> WHAT YOU NEED TO DO
Run through the records and show each line that includes the string "sendWindowed".

==== PROVIDED INFORMATION

/-- The frames of one token or result: header and at most 4,080 codes each. -/
def tokenFrames (dst target : Nat) (exch : W16) (seq idx : Nat) (header : Bytes) (codes : List Nat) (use : TxUse) : List TxFrame :=
  (chunks 4080 codes).zipIdx.map (fun c =>
    { dst := dst, opcode := BitVec.ofNat 8 opWrite, bucket := BitVec.ofNat 32 exch.toNat, block := BitVec.ofNat 32 target
      offset := BitVec.ofNat 64 (4080 * c.2), payload := header ++ c.1.map (BitVec.ofNat 8), ackNow := false, windowed := true
      planSeq := seq, planBlock := target, planIdx := idx + c.2, use := use })

/-- Mark the last frame to each destination (11 R496). -/
def markLast : List TxFrame → List TxFrame
  | [] => []
  | f :: fs => { f with ackNow := fs.all (fun g => g.dst ≠ f.dst) } :: markLast fs

/-- The converted elements of a fragment in a host format: bytes, flags and non-finite sources. -/
def codeElems (fmt scale : Nat) (codes : Bytes) : Bytes × BitVec 6 × Nat :=
  let cs := codes.map (fun c => ((floatOf fmt).getD fp32).convert .rne 0 (dequantFull 4 ((scale : Int) - 127) c.toNat))
  (cs.flatMap (fun c => leBytes (elemBytes fmt) c.1), cs.foldl (fun a c => a ||| c.2.1) 0, (cs.filter (fun c => c.2.2)).length)

/-- Fragments of `all` codes cover a token. -/
def fragsWhole (fs : List (Nat × Nat)) (all : Nat) : Bool := all ≤ sumOf (fs.map Prod.snd)

/-- One entry of the route in order: token, j, expert, slot. -/
def slotsOf (own : Nat) (k : Nat) (below : List Nat) (routes : List Nat) : List (Nat × Nat × Nat × Nat) :=
  (routes.zipIdx.foldl (fun (acc : List (Nat × Nat × Nat × Nat) × List Nat) r =>
    if r.1 < own then
      let p := acc.2.getD r.1 0
      (acc.1 ++ [(r.2 / k, r.2 % k, r.1, p)], acc.2.set r.1 (p + 1))
    else acc) ([], below)).1

/-- Send the kept entries, write what is dropped, and the fill counts (R240, R242, R243). -/
def State.assignSlots (s : State) (p : PitchId) (e : Exchange) : State :=
  let x := s.pitch p
  let tab := s.expertTable p
  let totals := e.totals.getD []
  let cap := fun (k : Nat) => match tab[k]? with | some t => t.cap | none => 0
  let entries := slotsOf tab.length e.k (e.below.getD []) e.routes
  let (kept, dropped) := entries.partition (fun t => t.2.2.2 < cap t.2.2.1)
  let tb := e.tokenBytes
  let step := fun (acc : Pitch × List TxFrame) (t : Nat × Nat × Nat × Nat) =>
    let (ex, floor, qs) := tokenQuant e.hostFmt (cut e.tokenData (t.1 * tb) tb)
    let h := tab.getD t.2.2.1 ⟨0, 0, 0⟩
    let header := leBytes 4 t.2.2.2 ++ leBytes 1 h.local' ++ leBytes 1 (ex + 127).toNat ++ leBytes 1 t.2.1 ++ [0]
      ++ leBytes 4 t.1 ++ [0, 0, 0, 0]
    -- a token is quantised once, whatever the number of its kept entries (R241)
    let first := !(acc.2.any (fun f => leAt f.payload 8 4 = t.1))
    (if first then acc.1.noteToken floor qs else acc.1,
      acc.2 ++ tokenFrames h.host tgMoeToken e.exch e.seq acc.2.length header (qs.map Quant.code) (.token e.exch))
  let (x, frames) := kept.foldl step (x, [])
  let frames := markLast frames
  let mine := (tab.zipIdx.filter (fun t => t.1.host = x.rank)).map (fun t => (t.1.local', min (totals.getD t.2 0) t.1.cap,
    totals.getD t.2 0))
  let n := localCount tab x.rank
  let fills := (List.range n).map (fun l => match mine.find? (fun m => m.1 = l) with | some m => m.2.1 | none => 0)
  let x := (x.count .moeDrops dropped.length).count .moeOverflow (sumOf (mine.map (fun m => m.2.2 - m.2.1)))
  let e := { e with kept := kept.length, frames := frames.length }
  let s := (s.setPitch p (x.setExchange e)).sendWindowed p frames
  let s := dropped.foldl (fun s t => s.descStore p e.wq (e.retAddr.toNat + (t.1 * e.k + t.2.1) * tb) (List.replicate tb 0)) s
  let bits := (List.range (e.tokens * e.k)).map (fun i => dropped.any (fun t => t.1 * e.k + t.2.1 = i))
  let s := s.descStore p e.wq (e.retAddr.toNat + e.tokens * e.k * tb) (bytesOfBits bits)
  s.descStore p e.wq (e.recvAddr.toNat + n * e.stride * tb) (padTo (roundUp (4 * n) 8) (fills.flatMap (leBytes 4)))

/-- T and P(k) are there: on to the children, then the slots (R239, R240). -/
def State.scanDone (s : State) (p : PitchId) (e : Exchange) : State :=
  let x := s.pitch p
  let own := e.own.getD []
  let below := e.below.getD []
  let totals := e.totals.getD []
  let (frames, _) := x.children.foldl (fun (acc : List TxFrame × List Nat) c =>
    let sub := match e.kids.find? (fun k => k.1 = c) with | some k => k.2 | none => []
    (acc.1 ++ recordFrames c e.exch.toNat tgScanDown (countRecord e.exch e.stepLo (acc.2 ++ totals)), addVec acc.2 sub))
    ([], addVec below own)
  ((s.setPitch p (x.setExchange e)).enqueueAll p frames).assignSlots p e

/-- The own vector and every child's are there: on to the parent, or at rank 0 back down (R239). -/
def State.scanProgress (s : State) (p : PitchId) (e : Exchange) : State :=
  let x := s.pitch p
  match e.own with
  | none => s.setPitch p (x.setExchange e)
  | some own =>
    if e.sentUp || !x.children.all (fun c => e.kids.any (fun k => k.1 = c)) then s.setPitch p (x.setExchange e)
    else
      let sum := e.kids.foldl (fun a k => addVec a k.2) own
      if x.rank = 0 then s.scanDone p { e with sentUp := true, below := some (List.replicate own.length 0), totals := some sum }
      else (s.setPitch p (x.setExchange { e with sentUp := true })).enqueueAll p
        (recordFrames (treeParent x.rank) e.exch.toNat tgScanUp (countRecord e.exch e.stepLo sum))

/-- An accepted SCAN fragment (R239, R248). -/
def State.scanFragment (s : State) (p : PitchId) (exch : Nat) (down : Bool) (src off : Nat) (d : Bytes) : State :=
  let x := s.pitch p
  -- exchanges are kept apart from buckets among the records on their way in
  let a := x.assembly src (2 ^ 32 + exch) down
  if off = 0 && !x.stepUsable (leAt d 2 2) then s.staleRecord p a (16 + leAt d 4 4)
  else if a.staleAt off then s.staleFragment p a
  else
    let (y, whole) := x.assemble src (2 ^ 32 + exch) down off d (fun h => 16 + leAt h 4 4)
    let s := s.setPitch p y
    match whole with
    | none => s
    | some bytes =>
      let e := y.exchange (BitVec.ofNat 16 (leAt bytes 0 2)) (BitVec.ofNat 16 (leAt bytes 2 2))
      let v := countVec bytes
      if down then
        let n := v.length / 2
        if e.totals.isSome then s else s.scanDone p { e with below := some (v.take n), totals := some (v.drop n) }
      else s.scanProgress p { e with kids := upsert (fun k => k.1 = src) (fun _ => (src, v)) (src, v) e.kids }

/-! ## Dispatch descriptors (R238) -/

/-- A dispatch of the exchange in this step has been read and waits for its host bytes. -/
def Pitch.dispatchRead (x : Pitch) (exch : W16) : Bool :=
  x.queues.jobs.any (fun j => descKind j.desc = 2 && leAt j.desc 4 2 = x.stepLo.toNat && leAt j.desc 6 2 = exch.toNat)

/-- The tests of a dispatch descriptor in table order. -/
def State.dispatchCheck (s : State) (p : PitchId) (d : Bytes) : Check :=
  let x := s.pitch p
  let fmt := leAt d 2 1 % 32
  let tokens := leAt d 8 4
  let elems := leAt d 12 2
  let stride := leAt d 14 2
  let tab := s.expertTable p
  let exch : W16 := BitVec.ofNat 16 (leAt d 6 2)
  firstOf [rsvCheck d [(15, 11), (31, 21), (191, 144)], need (fmtKnown fmt) eReserved 2, need (x.stepIs d) eState 0,
    need (x.experts p ≠ 0) eConfig 0, need (fmtHost fmt false) eFormat 0,
    need (tokens ≤ 1048576 && 1 ≤ elems && elems ≤ 8192 && elems * elemBytes fmt ≤ 16384
      && tab.all (fun e => e.host < x.size && (e.host ≠ x.rank || e.cap ≤ stride))) eRange 0,
    need ((x.dispatched exch).isNone && !x.dispatchRead exch) eOrder 0]

/-- Accept a dispatch: its entries are counted per expert. -/
def State.dispatchAccept (s : State) (p : PitchId) (q : Nat) (head : W16) (d : Bytes) (routes tokens : Bytes) : State :=
  let x := s.pitch p
  let n := x.experts p
  let rs := (chunks 2 routes).map leNat
  let own := (List.range n).map (fun e => (rs.filter (· = e)).length)
  let bad := (rs.filter (fun r => n ≤ r && r ≠ 0xFFFF)).length
  let e := { x.exchange (BitVec.ofNat 16 (leAt d 6 2)) (BitVec.ofNat 16 (leAt d 4 2)) with
    wq := q
    wqHead := head
    cookie := descCookie d
    k := leAt d 1 1 % 8 + 1
    hostFmt := leAt d 2 1 % 32
    tokens := leAt d 8 4
    elems := leAt d 12 2
    stride := leAt d 14 2
    seq := leAt d 16 2
    recvAddr := BitVec.ofNat 64 (leAt d 40 8)
    retAddr := BitVec.ofNat 64 (leAt d 48 8)
    routes := rs
    tokenData := tokens
    own := some own }
  (s.setPitch p (x.count .moeBadRoute bad)).scanProgress p e

/-- The bytes that a dispatch copies: its routes and its tokens. -/
def dispatchNeeds (d : Bytes) : List (Nat × Nat) :=
  let tokens := leAt d 8 4
  [(leAt d 32 8, 2 * tokens * (leAt d 1 1 % 8 + 1)), (leAt d 24 8, tokens * (leAt d 12 2 * elemBytes (leAt d 2 1 % 32)))]

/-- A dispatch that has passed its tests. -/
def dispatchWork (p : PitchId) : DescWork := fun j s =>
  match s.descFetch p j.wq j.key (dispatchNeeds j.desc) with
  | .failed => .refuse eRange 0
  | .wait s => .wait s
  | .ready parts => .take (fun s => s.dispatchAccept p j.wq j.wqHead j.desc (parts.getD 0 []) (parts.getD 1 []))

/-- DISPATCH_DESCRIPTOR (R238). -/
def execDispatchDescriptor (p : PitchId) (q : Nat) (s : State) : Result :=
  live s (fun s => s.descriptor p q (fun d => descKind d = 2) (s.dispatchCheck p) (dispatchWork p))

/-! ## Tokens and results as they arrive (R241 to R243) -/

/-- Note a conversion to a host format. -/
def Pitch.noteCodes (x : Pitch) (fl : BitVec 6) (n : Nat) : Pitch := (x.raise fl).count .nonfiniteConv n

/-- An accepted MOE_TOKEN fragment. -/
def State.tokenFrame (s : State) (p : PitchId) (exch : Nat) (src off : Nat) (d : Bytes) : State :=
  let x := s.pitch p
  match x.dispatched (BitVec.ofNat 16 exch) with
  | none => s.collStale p
  | some e =>
    let slot := leAt d 0 4
    let loc := leAt d 4 1
    let codes := d.drop 16
    let place := loc * e.stride + slot
    let (bytes, fl, nf) := codeElems e.hostFmt (leAt d 5 1) codes
    let frags := e.slotFrags ++ [(loc, slot, off, codes.length)]
    let whole := fragsWhole ((frags.filter (fun f => f.1 = loc && f.2.1 = slot)).map (fun f => f.2.2)) e.elems
    let e := { e with
      slotFrags := if whole then frags.filter (fun f => f.1 ≠ loc || f.2.1 ≠ slot) else frags
      slots := if whole then e.slots ++ [(loc, slot, src, leAt d 6 1, leAt d 8 4)] else e.slots }
    let s := s.setPitch p ((x.noteCodes fl nf).setExchange e)
    let s := s.descStore p e.wq (e.recvAddr.toNat + place * e.tokenBytes + off * elemBytes e.hostFmt) bytes
    if whole then
      let n := localCount (s.expertTable p) x.rank
      let map := e.recvAddr.toNat + n * e.stride * e.tokenBytes + roundUp (4 * n) 8
      s.descStore p e.wq (map + 8 * place) (leBytes 2 src ++ leBytes 1 (leAt d 6 1) ++ [0] ++ leBytes 4 (leAt d 8 4))
    else s

/-- The source's second completion, once every kept entry has returned (R243). -/
def State.moeReturned (s : State) (p : PitchId) (e : Exchange) : State := s.complete p 2 stMoeReturned e.wq e.wqHead 0 e.cookie

/-- An accepted MOE_RETURN fragment. -/
def State.returnFrame (s : State) (p : PitchId) (exch : Nat) (off : Nat) (d : Bytes) : State :=
  let x := s.pitch p
  match x.dispatched (BitVec.ofNat 16 exch) with
  | none => s.collStale p
  | some e =>
    let t := leAt d 0 4
    let j := leAt d 4 1
    let codes := d.drop 8
    let (bytes, fl, nf) := codeElems e.hostFmt (leAt d 5 1) codes
    let frags := e.retFrags ++ [(t, j, off, codes.length)]
    let whole := fragsWhole ((frags.filter (fun f => f.1 = t && f.2.1 = j)).map (fun f => f.2.2)) e.elems
    let fresh := whole && (t, j) ∉ e.returned
    let e := { e with
      retFrags := if whole then frags.filter (fun f => f.1 ≠ t || f.2.1 ≠ j) else frags
      returned := if fresh then e.returned ++ [(t, j)] else e.returned }
    let s := s.setPitch p ((x.noteCodes fl nf).setExchange e)
    let s := s.descStore p e.wq (e.retAddr.toNat + (t * e.k + j) * e.tokenBytes + off * elemBytes e.hostFmt) bytes
    if fresh && e.returned.length = e.kept then s.moeReturned p e else s

/-- Filled slots of this rank: local and slot. -/
def State.filledSlots (s : State) (p : PitchId) (e : Exchange) : List (Nat × Nat) :=
  let totals := e.totals.getD []
  (s.expertTable p).zipIdx.flatMap (fun t =>
    if t.1.host = (s.pitch p).rank then (List.range (min (totals.getD t.2 0) t.1.cap)).map (fun k => (t.1.local', k)) else [])

/-- The dispatch is complete (R242). -/
def State.dispatchDone (s : State) (p : PitchId) (exch : W16) : State :=
  let x := s.pitch p
  match x.dispatched exch with
  | none => s
  | some e =>
    if x.works && !e.complete && e.totals.isSome && e.acked = e.frames
        && (s.filledSlots p e).all (fun f => e.slots.any (fun t => t.1 = f.1 && t.2.1 = f.2)) then
      let s := s.setPitch p (x.setExchange { e with complete := true })
      let s := s.complete p 2 stOk e.wq e.wqHead 0 e.cookie
      if e.kept = 0 then s.moeReturned p e else s
    else s

/-- DISPATCH_COMPLETE (R242). -/
def execDispatchComplete (p : PitchId) (exch : W16) (s : State) : Result := live s (fun s => s.dispatchDone p exch)

/-! ## Combine descriptors (R243) -/

/-- A dispatch counts as complete: not while its completion entry is held (17 R371). -/
def Pitch.dispatchComplete (x : Pitch) (e : Exchange) : Bool :=
  e.complete && !x.queues.held.any (fun h => h.2 = completionBytes 2 stOk e.wq e.wqHead 0 e.cookie)

/-- The tests of a combine descriptor. -/
def Pitch.combineCheck (x : Pitch) (d : Bytes) : Check :=
  let fmt := leAt d 2 1 % 32
  firstOf [rsvCheck d [(15, 8), (31, 21), (127, 64), (191, 144), (447, 256)], need (fmtKnown fmt) eReserved 2,
    need (x.stepIs d) eState 0, need (fmtHost fmt false) eFormat 0,
    need (match x.dispatched (BitVec.ofNat 16 (leAt d 6 2)) with | some e => x.dispatchComplete e | none => false) eOrder 0]

/-- Quantise the filled slots and return them to their sources. -/
def State.combineAccept (s : State) (p : PitchId) (q : Nat) (head : W16) (d : Bytes) (e : Exchange) (outs : List Bytes) : State :=
  let x := s.pitch p
  let fmt := leAt d 2 1 % 32
  let step := fun (acc : Pitch × List TxFrame) (t : (Nat × Nat × Nat × Nat × Nat) × Bytes) =>
    let (ex, floor, qs) := tokenQuant fmt t.2
    let header := leBytes 4 t.1.2.2.2.2 ++ leBytes 1 t.1.2.2.2.1 ++ leBytes 1 (ex + 127).toNat ++ [0, 0]
    (acc.1.noteToken floor qs,
      acc.2 ++ tokenFrames t.1.2.2.1 tgMoeReturn e.exch (leAt d 16 2) acc.2.length header (qs.map Quant.code)
        (.moeReturn e.exch q head))
  let (x, frames) := (e.slots.zip outs).foldl step (x, [])
  let frames := markLast frames
  if frames.isEmpty then (s.setPitch p x).complete p 3 stOk q head 0 (descCookie d)
  else
    let e := { e with combines := e.combines ++ [(q, head, descCookie d, frames.length)] }
    (s.setPitch p (x.setExchange e)).sendWindowed p frames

========

> WRITTEN ANSWER
  let s := (s.setPitch p (x.setExchange e)).sendWindowed p frames
    (s.setPitch p (x.setExchange e)).sendWindowed p frames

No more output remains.